[TASK STATEMENT]
Among the lines below, copy each one in which "IngestPort" appears.
========================
-- ==== Sys2Proof/Laws/Close.lean ====
section
/-! SUPPORT. What the end of an event may do (`State.settlesTo`): each grant, each notice and each lamp, and so `State.settle` and
`State.close` as wholes. -/

namespace Sys2Proof.Machine

/-! ## The relations are preorders -/

theorem Leg.issuesTo.refl (l : Leg) : l.issuesTo l :=
  ⟨rfl, Nat.le_refl _, Nat.le_refl _⟩

theorem Leg.issuesTo.trans {l m n : Leg} (h : l.issuesTo m) (g : m.issuesTo n) : l.issuesTo n := by
  obtain ⟨a, b, c⟩ := h
  obtain ⟨d, e, f⟩ := g
  refine ⟨?_, b.trans e, c.trans f⟩
  rw [d, a]

theorem Job.issuesTo.refl (j : Job) : j.issuesTo j :=
  ⟨rfl, Nat.le_refl _, fun h => h, rfl, fun _ l h => ⟨l, h, .refl l⟩⟩

theorem Job.issuesTo.trans {j k m : Job} (h : j.issuesTo k) (g : k.issuesTo m) : j.issuesTo m := by
  obtain ⟨a1, a2, a3, a4, a5⟩ := h
  obtain ⟨b1, b2, b3, b4, b5⟩ := g
  refine ⟨?_, a2.trans b2, fun t => b3 (a3 t), b4.trans a4, fun n l e => ?_⟩
  · rw [b1, a1]
  · obtain ⟨x, hx, r⟩ := a5 n l e
    obtain ⟨y, hy, q⟩ := b5 n x hx
    exact ⟨y, hy, r.trans q⟩

theorem ReadTag.issuesTo.trans {n : Tick} {f g h : ReadTag} (a : f.issuesTo n g) (b : g.issuesTo n h) : f.issuesTo n h := by
  rcases a with a | ⟨a, j, i, x, e⟩
  · rw [← a]; exact b
  · rcases b with b | ⟨b, _⟩
    · exact .inr ⟨a, j, i, x, b.trans e⟩
    · rw [e] at b; cases b

theorem IngestPort.issuesTo.refl (n : Tick) (p : IngestPort) : p.issuesTo n p :=
  ⟨rfl, fun _ => .inl rfl⟩

theorem IngestPort.issuesTo.trans {n : Tick} {p q r : IngestPort} (a : p.issuesTo n q) (b : q.issuesTo n r) : p.issuesTo n r := by
  refine ⟨?_, fun k => (a.tags k).trans (b.tags k)⟩
  rw [b.rest, a.rest]

theorem Writer.issuesTo.refl (w : Writer) : w.issuesTo w :=
  ⟨rfl, List.suffix_refl _, List.suffix_refl _, fun _ _ _ => rfl⟩

theorem Writer.issuesTo.trans {u v w : Writer} (a : u.issuesTo v) (b : v.issuesTo w) : u.issuesTo w := by
  refine ⟨?_, b.queue.trans a.queue, b.retry.trans a.retry, fun k hk hr => ?_⟩
  · rw [b.rest, a.rest]
  · have e := a.tags k hk hr
    rw [← e]
    exact b.tags k (by rw [e]; exact hk) fun h => hr (a.retry.subset h)

theorem VerifyReader.issuesTo.refl (w : VerifyReader) : w.issuesTo w :=
  ⟨rfl, List.suffix_refl _, fun _ _ _ => rfl⟩

theorem VerifyReader.issuesTo.trans {u v w : VerifyReader} (a : u.issuesTo v) (b : v.issuesTo w) : u.issuesTo w := by
  refine ⟨b.work.trans a.work, b.retry.trans a.retry, fun k hk hr => ?_⟩
  have e := a.tags k hk hr
  rw [← e]
  exact b.tags k (by rw [e]; exact hk) fun h => hr (a.retry.subset h)

theorem TargetArbiter.issuesTo.refl (a : TargetArbiter) : a.issuesTo a :=
  ⟨fun _ => rfl, rfl, rfl⟩

theorem TargetArbiter.issuesTo.trans {a b c : TargetArbiter} (h : a.issuesTo b) (g : b.issuesTo c) : a.issuesTo c := by
  refine ⟨fun t => ?_, g.2.1.trans h.2.1, g.2.2.trans h.2.2⟩
  have e := h.1 t
  rw [e] at g
  exact g.1 t

theorem Window.issuesTo.refl (w : Window) : w.issuesTo w :=
  ⟨rfl, Nat.min_le_left _ _, fun h => h⟩

theorem Window.issuesTo.trans {u v w : Window} (h : u.issuesTo v) (g : v.issuesTo w) : u.issuesTo w := by
  refine ⟨?_, ?_, fun t => g.2.2 (h.2.2 t)⟩
  · rw [g.1, h.1]
  · have := h.2.1
    have := g.2.1
    omega

theorem LinkPort.issuesTo.refl (l : LinkPort) : l.issuesTo l :=
  ⟨rfl, List.prefix_refl _⟩

theorem LinkPort.issuesTo.trans {l m n : LinkPort} (h : l.issuesTo m) (g : m.issuesTo n) : l.issuesTo n := by
  refine ⟨?_, h.2.trans g.2⟩
  rw [g.1, h.1]

theorem State.slotsIssueTo.trans {s t u : State} (h : s.slotsIssueTo t) (g : t.slotsIssueTo u) : s.slotsIssueTo u := by
  intro ok
  obtain ⟨a1, a2, a3⟩ := h ok
  obtain ⟨b1, b2, b3⟩ := g a1
  refine ⟨b1, fun n x e => b2 n x (a2 n x e), fun n x e => ?_⟩
  rcases b3 n x e with c | c
  · exact a3 n x c
  · exact .inr c

theorem State.slotsIssueTo.of_slots {s t : State} (h : t.slots = s.slots) : s.slotsIssueTo t := by
  intro ok
  unfold State.poolOk at *
  refine ⟨by rw [h]; exact ok, fun n x e => ?_, fun n x e => .inl ?_⟩
  · rw [State.slot?_congr h]; exact e
  · rw [State.slot?_congr h] at e; exact e

theorem Handler.hands.nil (q : Handler) : q.hands [] q :=
  ⟨by simp, by simp⟩

theorem Handler.hands.append {q r u : Handler} {l m : List Notice} (a : q.hands l r) (b : r.hands m u) : q.hands (l ++ m) u := by
  obtain ⟨a1, a2⟩ := a
  obtain ⟨b1, b2⟩ := b
  have room : 32 - r.notices.length = 32 - q.notices.length - l.length := by
    rw [a1, List.length_append, List.length_take]
    omega
  refine ⟨?_, ?_⟩
  · rw [b1, room, a1, List.append_assoc, List.take_append]
  · rw [b2, a2, room, Bool.or_assoc]
    congr 1
    rw [List.length_append, Bool.eq_iff_iff]
    simp only [Bool.or_eq_true, decide_eq_true_eq]
    omega

theorem notify_hands (s : State) (n : Notice) : s.handler.hands [n] (s.notify n).handler := by
  unfold State.notify State.modHandler Handler.hands
  simp only
  split
  · next h =>
    have h : s.handler.notices.length < 32 := h
    obtain ⟨k, e⟩ : ∃ k, 32 - s.handler.notices.length = k + 1 := ⟨31 - s.handler.notices.length, by omega⟩
    simp [e]
  · next h =>
    have h : ¬ s.handler.notices.length < 32 := h
    have e : 32 - s.handler.notices.length = 0 := by omega
    simp [e]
========================
[ANSWER AREA]
theorem IngestPort.issuesTo.refl (n : Tick) (p : IngestPort) : p.issuesTo n p :=
theorem IngestPort.issuesTo.trans {n : Tick} {p q r : IngestPort} (a : p.issuesTo n q) (b : q.issuesTo n r) : p.issuesTo n r := by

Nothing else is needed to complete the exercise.